If, as seems likely, another bailout is needed, the consultants report will be used as PR to persuade councillors and others of the wisdom of stumping up more money. It will also be a useful face-saving exercise for the backers of the scheme.

What is needed, however, is not a glossy consultants report, but a thorough investigation by the Wales Audit Office. How much public money has been put into the project, and what are the risks? Were councillors and others given a clear and accurate picture by proponents of the scheme? What were the relationships between the many companies and individuals who have played a role in it? Were all of the required procedures and statutory requirements met fully? Was the council right to put so much into such a high risk project?

And that's just for starters.









6 comments:

Anonymous said...

That’s a superb piece of writing and really thorough analysis.

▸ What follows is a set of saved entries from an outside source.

-- ==== Sys2Proof/Machine/HostAccess.lean ====
section
/-! DEFINITION. Host reads and writes, and the dispatch of a command (rules R28, R35 to R39, R59). -/

namespace Sys2Proof.Machine

/-- `MemRead(addr, 4)` out of reset (rule R37): the value and the state after it. -/
def memRead (s : State) (a : HostAddr) : Word × State :=
  match decodeAddr a with
  | some r => (r.read s, s)
  | none => (0, s.flag .accErr)

/-- Dispatch of a word written to CMD while IDLE (rule R59). -/
def dispatchWord (s : State) (v : Word) : State :=
  match decode v with
  | .ok i => (s.setCmd v).setSeq (.busy i)
  | .error _ => s.flag .illegalCmd

/-- A host write to STATE of channel `c` while IDLE (rule R28). -/
def writeChState (s : State) (c : ChanNo) (v : Word) : State :=
  match chStateOf v with
  | some q => s.setChan c { s.ch[c] with state := q }
  | none => s.flag .stateErr

/-- A host write to a staging register: the value is stored unchanged (rules R20, R38). Other registers of a channel
are not staging registers and are left alone. -/
def ChanReg.writeStage (r : ChanReg) (v : Word) (g : Stage) : Stage :=
  match r with
  | .kp => { g with kp := v }
  | .ki => { g with ki := v }
  | .kd => { g with kd := v }
  | .li => { g with li := v }
  | .ld => { g with ld := v }
  | .setpoint => { g with setpoint := v }
  | .pmin => { g with pmin := v }
  | .pmax => { g with pmax := v }
  | .vlimStage => { g with vlim := v }
  | .ws i => { g with ws := g.ws.set i v }
  | .state | .out | .mix | .vlim | .ilimUp | .ilimLo | .b0 | .b1 | .b2 | .a1 | .a2 | .off | .lo | .hi
  | .x1 | .x2 | .y1 | .y2 | .w _ => g

/-- A host write to a register that is not read-only, while IDLE (rule R38). A read-only register is left alone. -/
def Reg.write (r : Reg) (v : Word) (s : State) : State :=
  match r with
  | .cmd => dispatchWord s v
  | .status => s.clearSticky v
  | .adcWdata => s.setAdc { s.adc with wdata := v }
  | .calVin => s.setCal { s.cal with vin := v }
  | .dacCur c => s.setDacCur c v
  | .temp i => s.setTemp i v
  | .chan c .state => writeChState s c v
  | .chan c q => s.setChan c { s.ch[c] with stage := q.writeStage v s.ch[c].stage }
  | .adcRdata | .adcData | .adcTag | .adcId | .calTout | .calIdx | .dacCode _ | .maxCur | .cSafe | .cal _ _ => s

/-- `MemWrite(addr, 4, v)` out of reset, its checks in the order of rule R38. -/
def memWrite (s : State) (a : HostAddr) (v : Word) : State :=
  if s.isBusy then s.flag .wrBusy
  else match decodeAddr a with
    | none => s.flag .accErr
    | some r => if r.readOnly then s.flag .accErr else r.write v s

/-- A host read, whose data go to the port `h_rdata` (rule R32); in reset it returns 0 and does nothing (rule R122). -/
def State.hostRead (s : State) (a : HostAddr) : State :=
  if s.rstN then (memRead s a).2.setHRdata (memRead s a).1 else s.setHRdata 0

/-- A host write; in reset it is ignored with no status bit (rule R122). -/
def State.hostWrite (s : State) (a : HostAddr) (v : Word) : State :=
  if s.rstN then memWrite s a v else s

end Sys2Proof.Machine
end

I used to work for the WAO (then known as Audit Commission, prior to that District Audit) – not for very long – but long enough to realise they’re low-calibre (not well paid, using sub-contracted inexperienced staff for much of the work which was very dull), – also weak in their dealings with senior management of the audited bodies, frightened, and invariably out of their depth – particularly the subcontractors.

It’s a pretend job – to make the public feel good and secure. But actually the auditors themselves muddle on and just want to keep their jobs. If they upset the client, then the client would simply appoint other auditors, and then many of them would have been out of their jobs.


I don’t know what the public sector auditors are like in England – I think they’re possibly bolder in dealing with contentious matters. But it’s the whistle-blowers and the media and increasingly more importantly the UNPAID BLOGGERS, who really protect the public interest. Not the auditors.

Anonymous said...

Padlle gone with the current. Mark James has done what he was there for, the Stadium got build. He can now relax and go down river catching the sun in his little no big Kayak . The indigenous West Wales tribes can throw there spears and sticks as him but he is quite safe in the middle of the big river. We had to have a sports facity in West Wales and it has been done, all water under bridge now. That is unless Elmur Fudd can get him with his Blunderbust but even then to what end . Devon is need of a stadium a desprate need, they need it not for a world championship in Scorne throwing but for the good of the county and nothing else.

Anonymous said...

If i may also add Mark James is only a Project Manager all be it under a grander title.

Anonymous said...

Hold on me again it just caught my eye - £4.1 million of the £4.5 million reported turnover. That has to be wrong what about everythign else held there from concerts to yoda. Where is the missing money.

Anonymous said...

Sorry to keep coming back i just keep seeing more and more lol.
I think what he means if it goes bust is on a 23 million pound stadium (top cost) and 10.3 given by the council .
If it goes bust the council will have made 13 million on an ivestment of 10.3 they as you rightly say own the freehold.
This equals by now a profit of over 15million for the Council and we get a sports faciity in Carmarthenshire for a drop down price.

Cneifiwr said...

Erm, no, Anon. I think what he is saying is that if the club goes bust, the council would get the site back, rip the stadium down and flog it off for housing/retail.